We observed that any variation captured by the PC on the cell-population level was also captured in the PC plots. However, it was difficult to verify the PC-captured variation suggested by the LLM if it had to do with cell-intrinsic traits that may transcend cell type, as the color key only differentiated by cell type.

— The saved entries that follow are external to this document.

-- ==== Sys2Proof/Laws/PerInstr.lean ====
section
/-! SUPPORT. The family `Framing`, one lemma for each command: a well-formed command that is a request of the
kind-code table is the row of its kind, under a code that names that kind and no other, with a payload that a
frame can carry (R177, R178). It speaks of the commands as they are written, not of what they do. -/

namespace Sys2Proof.Laws

/-- Each kind is found again under its code (R178). -/
theorem kindOfCode_code (k : RequestKind) : kindOfCode k.code = some k := by
  cases k <;> rfl

/-- What the family says of a command. -/
def Framing.Statement (i : Instr) : Prop :=
  i.wf = true → ∀ k r, i.request = some (k, r) →
    k.command r = i ∧ kindOfCode k.code = some k ∧ r.payload.length ≤ 240

/-- A command that is no request satisfies the statement. -/
theorem framing_of_none {i : Instr} (h : i.request = none) : Framing.Statement i := by
  intro _ k r hr
  rw [h] at hr
  cases hr

/-- A request of a kind satisfies the statement, since its well-formedness is that its payload fits. -/
theorem framing_of_kind {i : Instr} {k : RequestKind} {r : Req} (hc : k.command r = i)
    (hr : i.request = some (k, r)) (hw : i.wf = r.fits) : Framing.Statement i := by
  intro wf k' r' hr'
  rw [hr] at hr'
  cases hr'
  exact ⟨hc, kindOfCode_code k, by simpa [hw, Req.fits] using wf⟩

theorem Framing.powerOn (straps : Byte) (closed : BitVec 32) :
    Framing.Statement (.powerOn straps closed) := framing_of_none rfl

theorem Framing.resetPin (straps : Byte) :
    Framing.Statement (.resetPin straps) := framing_of_none rfl

theorem Framing.resetPinRelease :
    Framing.Statement (.resetPinRelease) := framing_of_none rfl

theorem Framing.secondTick :
    Framing.Statement (.secondTick) := framing_of_none rfl

theorem Framing.frameDiscarded (frame : List Byte) :
    Framing.Statement (.frameDiscarded frame) := framing_of_none rfl

theorem Framing.unknownKind (kind : Byte) (req : Req) :
    Framing.Statement (.unknownKind kind req) := framing_of_none rfl

theorem Framing.responseSent (straps : Byte) :
    Framing.Statement (.responseSent straps) := framing_of_none rfl

theorem Framing.silenceTimeout :
    Framing.Statement (.silenceTimeout) := framing_of_none rfl

theorem Framing.readStatus (req : Req) : Framing.Statement (.readStatus req) :=
  framing_of_kind rfl rfl rfl

theorem Framing.readSettings (req : Req) : Framing.Statement (.readSettings req) :=
  framing_of_kind rfl rfl rfl

theorem Framing.setController (req : Req) : Framing.Statement (.setController req) :=
  framing_of_kind rfl rfl rfl

theorem Framing.start (req : Req) : Framing.Statement (.start req) :=
  framing_of_kind rfl rfl rfl

theorem Framing.stop (req : Req) : Framing.Statement (.stop req) :=
  framing_of_kind rfl rfl rfl

theorem Framing.reset (req : Req) : Framing.Statement (.reset req) :=
  framing_of_kind rfl rfl rfl

theorem Framing.setTime (req : Req) : Framing.Statement (.setTime req) :=
  framing_of_kind rfl rfl rfl

theorem Framing.minuteMark (req : Req) : Framing.Statement (.minuteMark req) :=
  framing_of_kind rfl rfl rfl

theorem Framing.readTime (req : Req) : Framing.Statement (.readTime req) :=
  framing_of_kind rfl rfl rfl

theorem Framing.openPermitWindow (req : Req) : Framing.Statement (.openPermitWindow req) :=
  framing_of_kind rfl rfl rfl

theorem Framing.permitRecord (req : Req) : Framing.Statement (.permitRecord req) :=
  framing_of_kind rfl rfl rfl

theorem Framing.readPermit (req : Req) : Framing.Statement (.readPermit req) :=
  framing_of_kind rfl rfl rfl

theorem Framing.suspendPermit (req : Req) : Framing.Statement (.suspendPermit req) :=
  framing_of_kind rfl rfl rfl

theorem Framing.resumePermit (req : Req) : Framing.Statement (.resumePermit req) :=
  framing_of_kind rfl rfl rfl

theorem Framing.writeSchedule (req : Req) : Framing.Statement (.writeSchedule req) :=
  framing_of_kind rfl rfl rfl

theorem Framing.readSchedule (req : Req) : Framing.Statement (.readSchedule req) :=
  framing_of_kind rfl rfl rfl

theorem Framing.addHoliday (req : Req) : Framing.Statement (.addHoliday req) :=
  framing_of_kind rfl rfl rfl

theorem Framing.removeHoliday (req : Req) : Framing.Statement (.removeHoliday req) :=
  framing_of_kind rfl rfl rfl

theorem Framing.clearHolidays (req : Req) : Framing.Statement (.clearHolidays req) :=
  framing_of_kind rfl rfl rfl

theorem Framing.readHolidays (req : Req) : Framing.Statement (.readHolidays req) :=
  framing_of_kind rfl rfl rfl

theorem Framing.revoke (req : Req) : Framing.Statement (.revoke req) :=
  framing_of_kind rfl rfl rfl

theorem Framing.reinstate (req : Req) : Framing.Statement (.reinstate req) :=
  framing_of_kind rfl rfl rfl

theorem Framing.clearFilter (req : Req) : Framing.Statement (.clearFilter req) :=
  framing_of_kind rfl rfl rfl

theorem Framing.checkCredential (req : Req) : Framing.Statement (.checkCredential req) :=
  framing_of_kind rfl rfl rfl

theorem Framing.readRevocations (req : Req) : Framing.Statement (.readRevocations req) :=
  framing_of_kind rfl rfl rfl

theorem Framing.setRoom (req : Req) : Framing.Statement (.setRoom req) :=
  framing_of_kind rfl rfl rfl

theorem Framing.readRoom (req : Req) : Framing.Statement (.readRoom req) :=
  framing_of_kind rfl rfl rfl

theorem Framing.clearOccupant (req : Req) : Framing.Statement (.clearOccupant req) :=
  framing_of_kind rfl rfl rfl

theorem Framing.clearRoom (req : Req) : Framing.Statement (.clearRoom req) :=
  framing_of_kind rfl rfl rfl

theorem Framing.setDoor (req : Req) : Framing.Statement (.setDoor req) :=
  framing_of_kind rfl rfl rfl

theorem Framing.setDoorMode (req : Req) : Framing.Statement (.setDoorMode req) :=
  framing_of_kind rfl rfl rfl

theorem Framing.releaseDoor (req : Req) : Framing.Statement (.releaseDoor req) :=
  framing_of_kind rfl rfl rfl

theorem Framing.silence (req : Req) : Framing.Statement (.silence req) :=
  framing_of_kind rfl rfl rfl

theorem Framing.readDoor (req : Req) : Framing.Statement (.readDoor req) :=
  framing_of_kind rfl rfl rfl

theorem Framing.setInput (req : Req) : Framing.Statement (.setInput req) :=
  framing_of_kind rfl rfl rfl

theorem Framing.readInputs (req : Req) : Framing.Statement (.readInputs req) :=
  framing_of_kind rfl rfl rfl

theorem Framing.readReaders (req : Req) : Framing.Statement (.readReaders req) :=
  framing_of_kind rfl rfl rfl

theorem Framing.collect (req : Req) : Framing.Statement (.collect req) :=
  framing_of_kind rfl rfl rfl

theorem Framing.replyReceived (reply : List Byte) :
    Framing.Statement (.replyReceived reply) := framing_of_none rfl

theorem Framing.replyWindowExpiry :
    Framing.Statement (.replyWindowExpiry) := framing_of_none rfl

theorem Framing.quietIntervalExpiry :
    Framing.Statement (.quietIntervalExpiry) := framing_of_none rfl

theorem Framing.pairingDeadlineExpiry (door : DoorNo) :
    Framing.Statement (.pairingDeadlineExpiry door) := framing_of_none rfl

theorem Framing.releaseTimerExpiry (door : DoorNo) :
    Framing.Statement (.releaseTimerExpiry door) := framing_of_none rfl

theorem Framing.egressTimerExpiry (door : DoorNo) :
    Framing.Statement (.egressTimerExpiry door) := framing_of_none rfl

theorem Framing.openAllowanceExpiry (door : DoorNo) :
    Framing.Statement (.openAllowanceExpiry door) := framing_of_none rfl

theorem Framing.contactChange (input : InputNo) (contact : Contact) :
    Framing.Statement (.contactChange input contact) := framing_of_none rfl

theorem Framing.steadyTimerExpiry (input : InputNo) :
    Framing.Statement (.steadyTimerExpiry input) := framing_of_none rfl

theorem Framing.scannerPass (values : Vector (BitVec 10) 32) :
    Framing.Statement (.scannerPass values) := framing_of_none rfl

theorem Framing.responseStart :
    Framing.Statement (.responseStart) := framing_of_none rfl

end Sys2Proof.Laws
end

Overall, we were able to show that there is in fact valuable information contained in the PCs past 1 and 2, and their respective PC loadings. The interpretations of some of the PCs beyond PC2 suggest that subtle, inter-population state and secretory changes can be caught by a PC that would otherwise may have been hidden by hard cluster boundaries, and the standard cluster vs not-cluster DEG analysis (e.g. FindAllMarkers).

The LLM responses using a good reasoning model were also quite consistent, which alleviates doubt surrounding hallucinations (though the user should remain vigilent).

Taken together, this “PC loadings to LLM” pipeline could be a beneficial step to add to the bioinformatician’s toolkit to encounter previously hidden insights in single cell data.